Japan: The 10-year yield has broken above the 2% resistance level and is in a clear upward trend. This is historically significant — Japan has kept rates near zero for decades through explicit yield curve control policy. The breach of 2% represents a structural shift. Cava notes that Japan will not technically default given its enormous stock of foreign assets, but the pressure on Japanese equities is real and ongoing.
United Kingdom: Yields are heading toward 5.9% to 6%. Cava describes UK fiscal management plainly as a disaster. Reaching 6% would be politically and economically unsustainable — a level that would likely trigger a government crisis given the UK's debt servicing requirements at that yield.
Europe: Italy is moving toward 4.90%. Spain toward 5%. Even Germany — the continent's fiscal anchor — is pushing toward 3.75%. The synchronization across countries with very different fiscal profiles confirms the thesis: this is not a country-specific problem. It is a systemic one.
When bond yields rise simultaneously across the US, Japan, the UK, and the major European economies, the conclusion Cava draws is direct: the global public finance system is broken and out of control. Governments have borrowed beyond their capacity to manage the cost of that debt in a normalized interest rate environment.
Why stocks have not fallen yet
Given the pressure that rising bond yields theoretically impose on equity valuations, the obvious question is: why are stocks holding up?
Cava offers a tactical explanation that connects directly to yesterday's analysis. Goldman Sachs and the financial institutions managing the SpaceX IPO need equity markets to remain elevated — the higher the price of comparable technology assets, the more they can charge for SpaceX shares, and the larger their commission. There is a direct financial incentive for major market participants to prevent a significant equity correction before the IPO is placed.

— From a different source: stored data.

-- ==== Sys2Proof/Machine/Boot.lean ====
section
/-! DEFINITION. Staged start (R552 to R557), resets (R558 to R560), the module's edges (R643 to R646, R651) and flash writes in
their turn (R657). -/

namespace Sys2Proof.Machine

/-- The state with the start and protection unit changed. -/
def State.updBoot (s : State) (f : Boot → Boot) : State := { s with boot := f s.boot }

/-- ms from power good, as BOOT_T_k holds them (R552, R553). -/
def State.bootMs (s : State) : Nat := (s.nowUs - s.mod.pgAt) / 1000 % 65536

/-- A stage entered and completed: its number, its time noted. -/
def State.stageDone (s : State) (stage : Nat) : State :=
  s.updBoot (fun b => { b with stage := stage, times := b.times.set (stage - 1) s.bootMs })

/-- A stage that cannot be completed: the device holds in it (R554). -/
def State.hold (s : State) (stage reason detail : Nat) : State :=
  s.updBoot (fun b => { b with stage := stage, halted := true, reason := BitVec.ofNat 8 reason, detail := BitVec.ofNat 32 detail })

/-! ### Stage A -/

/-- A 128-bit number drawn from the entropy source (R576). -/
def State.drawNonce (s : State) : State :=
  s.updBoot (fun b => { b with
    nonce := BitVec.ofNat 128 ((Config.entropy b.entropyCtr).toNat + 2 ^ 64 * (Config.entropy (b.entropyCtr + 1)).toNat), entropyCtr := b.entropyCtr + 2 })

/-- FW1 loaded from the slot committed last, else from the other (R557). -/
def State.loadFw1 (s : State) : State :=
  let b := s.boot
  let try_ := fun (k : Bool) => let img := flashImage b.flash (fw1At k) 1
    if b.fuses.checkImage 1 img = 0 then some (loadedOf img) else none
  match try_ b.last1 with
  | some l => (s.updBoot (fun b => { b with fw1 := some l, slot1 := b.last1 })).stageDone 1
  | none =>
    match try_ (!b.last1) with
    | some l => (s.updBoot (fun b => { b with fw1 := some l, slot1 := !b.last1 })).stageDone 1
    | none => (s.hold 1 0x01 (b2n (!b.last1))).updBoot (fun b => { b with recovery := true })

/-- STAGE_A (R552, R556, R557, R560): the link trains at a width and a rate, FW1 is verified; a trip holds the device here. -/
def execStageA (width rate : BitVec 2) (err : Option Word) (s : State) : Host.Outcome State Fault Refusal :=
  if !s.mod.good || s.boot.stage ≠ 0 then .next s
  else
    let s := { s with host := { s.host with cfgReady := true, width := width, rate := rate } }.drawNonce
    match err with
    | some a => .next (s.hold 1 0x22 a.toNat)
    | none =>
      let s := s.loadFw1
      .next (if s.gaf.tripped && !s.boot.halted then s.hold 1 0x30 s.gaf.tripTemp.toNat else s)

/-! ### Stage B -/

/-- A call sheet put in force (R562, R564, R601). -/
def State.applySheet (s : State) (img : Loaded) (p : List Byte) : State :=
  let f := recField p
  { s with
    boot := { s.boot with sheet := p, sheetId := BitVec.ofNat 64 (f 8 8), sheetImg := some img, keptSheet := some (img, p) }
    gaf := { s.gaf with cap := BitVec.ofNat 11 (f 140 2) }
    mem := { s.mem with regs := { s.mem.regs with waterLow := BitVec.ofNat 16 (f 48 2), waterHigh := BitVec.ofNat 16 (f 50 2) } }
    sched := { s.sched with
      lcBanks := f 54 1
      regs := { s.sched.regs with quantum := BitVec.ofNat 20 (f 64 4), holdLimit := BitVec.ofNat 20 (f 68 4) } } }

/-- FW2 from the slot committed last, else from the other (R557, R561). -/
def State.loadFw2 (s : State) : State :=
  let b := s.boot
  let img := fun (k : Bool) => flashImage b.flash (fw2At k) 2
  let check := fun (k : Bool) => b.fuses.checkImage 2 (img k)
  let use := fun (k : Bool) => s.updBoot (fun b => { b with fw2 := some (loadedOf (img k)), keptFw2 := some (loadedOf (img k)), slot2 := k })
  if check b.last2 = 0 then use b.last2
  else if check (!b.last2) = 0 then use (!b.last2)
  else s.hold 1 0x02 (check (!b.last2))

/-- The call sheet read, verified and applied (R562, R563). -/
def State.loadSheet (s : State) : State :=
  let img := flashImage s.boot.flash sheetAt 3
  match s.boot.fuses.sheetFault img with
  | some (reason, detail) => s.hold 1 reason detail
  | none => (s.applySheet (loadedOf img) (imagePayload img)).stageDone 2

/-- STAGE_B (R552, R554, R558): FW2 and the call sheet verified and applied; after a warm reset the images kept are used. -/
def execStageB (err : Option Word) (s : State) : Host.Outcome State Fault Refusal :=
  if s.boot.stage ≠ 1 ∨ s.boot.halted then .next s
  else
    match s.boot.keptFw2, s.boot.keptSheet with
    | some f, some (img, p) => .next (((s.updBoot (fun b => { b with fw2 := some f })).applySheet img p).stageDone 2)
    | _, _ =>
      match err with
      | some a => .next (s.hold 1 0x22 a.toNat)
      | none =>
        let s := s.loadFw2
        .next (if s.boot.halted then s else s.loadSheet)

/-! ### Stage C -/

/-- The bank of a row. -/
def RowRemap.bank (r : RowRemap) : Nat × Nat × Nat := (r.chan, r.pc, r.row % 64)

/-- Hard requests blown into spare rows, two a bank (R407, R659). -/
def HbmMem.blow (h : HbmMem) : HbmMem :=
  h.hardReq.foldl (fun h r =>
    if (h.blown.filter (fun q => q.bank == r.bank)).length < 2 then { h with blown := h.blown ++ [r], hardReq := h.hardReq.erase r, recOwed := true } else h) h

/-- The repair record applied (R398, R407, R659): FAILED channels, soft entries, hard requests. -/
def State.applyRepairs (s : State) : State :=
  match repairCopy s.boot.flash with
  | none => s
  | some b =>
    let m := s.boot.flash
    let chans := (recordFailed m b).foldl (fun (t : Tab HbmChan) c => Tab.upd t c {} (fun v => { v with failed := true })) s.hbm.chans
    { s with hbm := { s.hbm with
      chans := chans
      remaps := (List.range 256).flatMap (recordSoft m b)
      hardReq := (List.range 256).flatMap (recordHard m b) }.blow }

/-- Hours continued from the newest ageing record (R615). -/
def State.readAge (s : State) : State :=
  match newestAge s.boot.flash with
  | none => s
  | some n =>
    let v := fun (k : Nat) => BitVec.ofNat 32 (leNat (s.boot.flash.readN (ageAt n + k) 4))
    s.updGaf (fun g => { g with
      serial := v 4, life := if g.life.toNat < (v 8).toNat then v 8 else g.life
      stress := if g.stress.toNat < (v 12).toNat then v 12 else g.stress, agePos := (n + 1) % 5120 })

/-- Reports under way taken by the fault unit in turn (R389). -/
def State.takeReports (s : State) : State :=
  s.flt.inFlight.foldl (fun s r => ((s.offChannel r).takeReport r).1) s

/-- A march test's failures handled (R389). -/
def State.marchFails (s : State) (fails : List SramFail) : State :=
  ((fails.map (fun f => (⟨f.kind.toNat, f.unit.toNat, f.bank.toNat, f.word.toNat⟩ : BankFail))).filter (fun f => bankExists (f.kind, f.unit, f.bank))).foldl
    (fun s f => s.bankFailed f) s

/-- MiB the stores and LC_RESERVE take (R565). -/
def State.storesMib (s : State) : Nat := s.storeEnd / 1048576 + s.sheet 56 4 * 64

/-- STAGE_C (R389, R398, R400, R407, R552, R565, R610, R615): repairs blown, islands planned, HBM trained while the SRAMs are
tested, cores fenced, the stores placed. -/
def execStageC (err : Option Word) (failed : List ChannelIx) (trials : List IslandTrials) (fails : List SramFail) (s : State) :
    Host.Outcome State Fault Refusal :=
  if s.boot.stage ≠ 2 ∨ s.boot.halted then .next s
  else
    match err with
    | some a => .next (s.hold 3 0x22 a.toNat)
    | none =>
      let s := (s.applyRepairs.readAge.planAll trials).marchFails fails
      let s := { s with mem := { s.mem with sram := [] } }
      let s := s.takeReports
      let out := (List.range 256).filter (fun c => (s.chan c).failed || failed.any (fun f => f.val == c))
      if 8 < out.length then .next (s.hold 3 0x20 out.length)
      else
        let cap := 589824 - 2304 * out.length
        let s := { s with
          hbm := { s.hbm with out := out, trained := true, bytes := [], poison := [], bad := [] }
          mem := { s.mem with
            regs := { s.mem.regs with cap := BitVec.ofNat 32 cap, tableBase := 0 }
            used := if s.storeEnd = 0 then [] else [(0, s.storeEnd)] } }
        if cap - 1024 < s.storesMib then .next (s.hold 3 0x21 (s.storesMib - (cap - 1024)))
        else
          let t : State := s.stageDone 3
          .next (if t.role = 2 then t.fabricOfOne.stageDone 4 else t)

/-! ### Stages D and E -/

/-- STAGE_D (R529 to R533, R552): fabric discovery begins. -/
def execStageD (s : State) : Host.Outcome State Fault Refusal :=
  if s.boot.stage ≠ 3 ∨ s.boot.halted then .next s
  else .next (s.updBoot (fun b => { b with stage := 4 })).startDiscovery

/-- The generation of the next opening of the intake (R493). -/
def nextGen (g : Half) : Half := if g = 0xFFFE then 0 else g + 1

/-- STAGE_E (R493, R552): slates, queues and the intake are reset, and the intake opens. -/
def execStageE (s : State) : Host.Outcome State Fault Refusal :=
  if s.boot.stage ≠ 4 ∨ s.boot.halted ∨ s.boot.atD.isSome ∨ s.stopped then .next s
  else
    let s := { s with
      sched := { s.sched with slates := [], waits := [], tiles := [], kerns := [] }
      host := { s.host with intake := true, gen := nextGen s.host.gen, queues := [], slots := [], cpls := [] } }
    .next (s.stageDone 5)

/-! ### Resets -/

/-- A port's record after a warm reset: its error counts and its cable stay (R560). -/
def FabPort.warmed (v : FabPort) : FabPort := { ({} : FabPort) with corrected := v.corrected, replays := v.replays, present := v.present }

/-- A channel's record after a warm reset: its counts stay (R560). -/
def HbmChan.warmed (v : HbmChan) : HbmChan := { ({} : HbmChan) with corr := v.corr, uncorr := v.uncorr }

/-- What is no state of the device's own, or lies outside its power: the commands waiting, host memory, the record of what was
sent, the clock and the free values' index; the fuses and the flash; the cables. -/
def State.outside (s : State) : State :=
  let f : State := {}
  { f with
    pending := s.pending, out := s.out, nowUs := s.nowUs, freeCtr := s.freeCtr, mod := { s.mod with i3cAddr := none }
    mem := { f.mem with host := s.mem.host }
    hbm := { f.hbm with blown := s.hbm.blown }
    boot := { f.boot with
      fuses := s.boot.fuses, array := s.boot.array, flash := s.boot.flash, last1 := s.boot.last1, last2 := s.boot.last2
      entropyCtr := s.boot.entropyCtr }
    fab := { f.fab with ports := s.fab.ports.map (fun (p : Nat × FabPort) => (p.1, { ({} : FabPort) with present := p.2.present })) } }

/-- A warm reset (R558, R560): what it keeps, and the stages to run again. -/
def State.warmReset (s : State) : State :=
  let f := s.outside
  { f with
    host := { f.host with gen := s.host.gen }
    boot := { f.boot with resets := satAdd s.boot.resets 1, keptFw2 := s.boot.keptFw2, keptSheet := s.boot.keptSheet, slot2 := s.boot.slot2 }
    gaf := { f.gaf with
      life := s.gaf.life, stress := s.gaf.stress, lifeUs := s.gaf.lifeUs, stressUs := s.gaf.stressUs, tripped := s.gaf.tripped, tripReg := s.gaf.tripReg, tripTemp := s.gaf.tripTemp }
    hbm := { f.hbm with chans := s.hbm.chans.map (fun (p : Nat × HbmChan) => (p.1, p.2.warmed)) }
    flt := { f.flt with ecc := s.flt.ecc }
    fab := { f.fab with ports := s.fab.ports.map (fun (p : Nat × FabPort) => (p.1, p.2.warmed)) } }

/-- A warm reset, or its wait for the flash write in progress (R558, R657); none while power good is low. -/
def State.warm (s : State) : State :=
  if !s.mod.good then s
  else if s.boot.jobs.isEmpty then s.warmReset
  else s.updBoot (fun b => { b with warmWaits := true })

/-- PERST_ASSERT (R558, R650). -/
def execPerstAssert (s : State) : Host.Outcome State Fault Refusal := .next s.warm

/-- HOT_RESET (R558): a CXL Hot Reset or a Secondary Bus Reset. -/
def execHotReset (s : State) : Host.Outcome State Fault Refusal := .next s.warm

/-- BOOT_WARM (R558, R579): BOOT_CTL written with WARM and its key. -/
def execBootWarm (s : State) : Host.Outcome State Fault Refusal :=
  if s.barTakes .fromA then .next s.warm else .next (s.barDropped 0x20040)

/-- FLASH_WRITE_DONE (R570, R657, R659): the flash write in progress ends, with an error or not; a warm reset that waits for it
runs. -/
def execFlashWriteDone (err : Bool) (s : State) : Host.Outcome State Fault Refusal :=
  match s.boot.jobs with
  | [] => .next s
  | j :: rest =>
    let b := s.boot
    let b := { b with jobs := rest, flash := if err then j.lost b.flash else j.run b.flash }
    let b := match j.kind with
      | .fw1 k => { b with updBusy := false, updResult := if err then 4 else 0, last1 := if err then b.last1 else k }
      | .fw2 k => { b with updBusy := false, updResult := if err then 4 else 0, last2 := if err then b.last2 else k }
      | .sheet => { b with updBusy := false, updResult := if err then 4 else 0 }
      | _ => b
    let t := { s with boot := b }
    .next (if b.warmWaits then t.warmReset else t)

/-! ### The module's edges -/

/-- The state of a device without power: what its power does not hold is gone, and a flash write in progress is lost (R645). -/
def State.unpowered (s : State) : State :=
  let t := s.outside
  match s.boot.jobs with
  | [] => t
  | j :: _ => t.updBoot (fun b => { b with flash := j.lost b.flash })

/-- Power good falls (R645), for a cause that holds MOD_ALERT# low or not (R651). -/
def State.powerFall (s : State) (alert : Bool) : State :=
  if s.mod.good then
    let s := s.unpowered
    { s with mod := { s.mod with good := false, railsOff := false, alert := alert } }
  else s

/-- MOD_EN_RISE (R643). -/
def execModEnRise (s : State) : Host.Outcome State Fault Refusal := .next { s with mod := { s.mod with modEn := true } }

/-- MOD_EN_FALL (R643, R645). -/
def execModEnFall (s : State) : Host.Outcome State Fault Refusal :=
  .next ({ s with mod := { s.mod with modEn := false } }.powerFall false)

/-- VIN_RISE (R643): VIN rises above 46.5 V. -/
def execVinRise (s : State) : Host.Outcome State Fault Refusal := .next { s with mod := { s.mod with vinOk := true } }

/-- VIN_UNDERVOLTAGE (R643, R645): VIN below 44.0 V for 1 ms. -/
def execVinUndervoltage (s : State) : Host.Outcome State Fault Refusal :=
  .next ({ s with mod := { s.mod with vinOk := false } }.powerFall true)

/-- VIN_OVERVOLTAGE (R643, R645): VIN above 63.0 V. -/
def execVinOvervoltage (s : State) : Host.Outcome State Fault Refusal :=
  .next ({ s with mod := { s.mod with vinOk := false } }.powerFall true)

/-- RAIL_FAULT (R645): a rail out of tolerance for 50 µs. -/
def execRailFault (s : State) : Host.Outcome State Fault Refusal := .next (s.powerFall true)

/-- RAIL_OFF_INTERVAL (R643): every rail has been off for 100 ms. -/
def execRailOffInterval (s : State) : Host.Outcome State Fault Refusal :=
  if s.mod.good then .next s else .next { s with mod := { s.mod with railsOff := true } }

/-- BOOT_CTL written with COLD and its key (R559, R645). -/
def State.cold (s : State) : State := if s.mod.good then { s with mod := { s.mod with cold := true } }.powerFall false else s

/-- BOOT_COLD (R559, R579, R645). -/
def execBootCold (s : State) : Host.Outcome State Fault Refusal :=
  if s.barTakes .fromA then .next s.cold else .next (s.barDropped 0x20040)

/-- COLD_INTERVAL_END (R559, R646): the 100 ms of BOOT_CTL.COLD end. -/
def execColdIntervalEnd (s : State) : Host.Outcome State Fault Refusal := .next { s with mod := { s.mod with cold := false } }

/-- Whether the conditions of R643 hold. -/
def Module.ready (m : Module) : Bool := m.modEn && m.vinOk && !m.cold && m.railsOff

/-- POWER_GOOD_RISE (R643, R644, R651): a start from power-on, the fuses read with what SEC_PROG_ blew. -/
def execPowerGoodRise (s : State) : Host.Outcome State Fault Refusal :=
  if s.mod.good || !s.mod.ready then .next s
  else
    let s := s.unpowered
    .next { s with
      mod := { s.mod with good := true, alert := false, pgAt := s.nowUs }
      boot := { s.boot with fuses := s.boot.fuses.readArray s.boot.array } }

/-- MOD_ALERT# held low (R651). -/
def State.alertLow (s : State) : Bool := s.gaf.tripped || s.flt.fatal || s.boot.halted || s.mod.alert

end Sys2Proof.Machine
end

This is not a conspiracy theory — it is standard practice in capital markets. Underwriters of large offerings actively manage market sentiment in the period preceding a deal. The result: stocks may even push somewhat higher in the near term, absorbing the bond yield pressure without a proportional correction.
But there is a limit. If bond yields keep climbing — and particularly if the US 10-year approaches 5% — the pressure on equity valuations will become too great to absorb. At that point, the correction will be violent.
The magnificent buying opportunity
This is where Cava's framing becomes strategically important for investors.
When the correction comes — driven by bond yield escalation, preceded by SpaceX and Iran being fully priced in — the financial media will deploy a predictable narrative: this is the beginning of a prolonged bear market, a structural shift, a regime change. The coverage will be designed, consciously or not, to induce maximum fear at maximum prices.
Cava's counter-thesis: because the system is broken, the correction in the SP500 will be a magnificent buying opportunity.
The logic is the same as the one underlying the long-term bull case. Governments cannot let equity markets collapse without responding — central banks will inject liquidity, fiscal policy will accelerate, and the cycle will reset. The structural forces driving corporate earnings growth (AI investment, reindustrialization, the US-China competition) have not changed. The broken bond market creates volatility; it does not change the direction of the underlying economy.
For investors who have been accumulating cash reserves — precisely the discipline that Fernando Sánchez describes as the foundation of wealth building during the early phases of an investment journey — this is exactly the scenario those reserves are for. The media narrative will be maximally frightening at the moment the opportunity is maximally attractive.
Know the script in advance. The crash is coming. It is not the end. It is the entry.
Analysis based on a José Luis Cava video published May 20, 2026. For informational purposes only — not financial advice.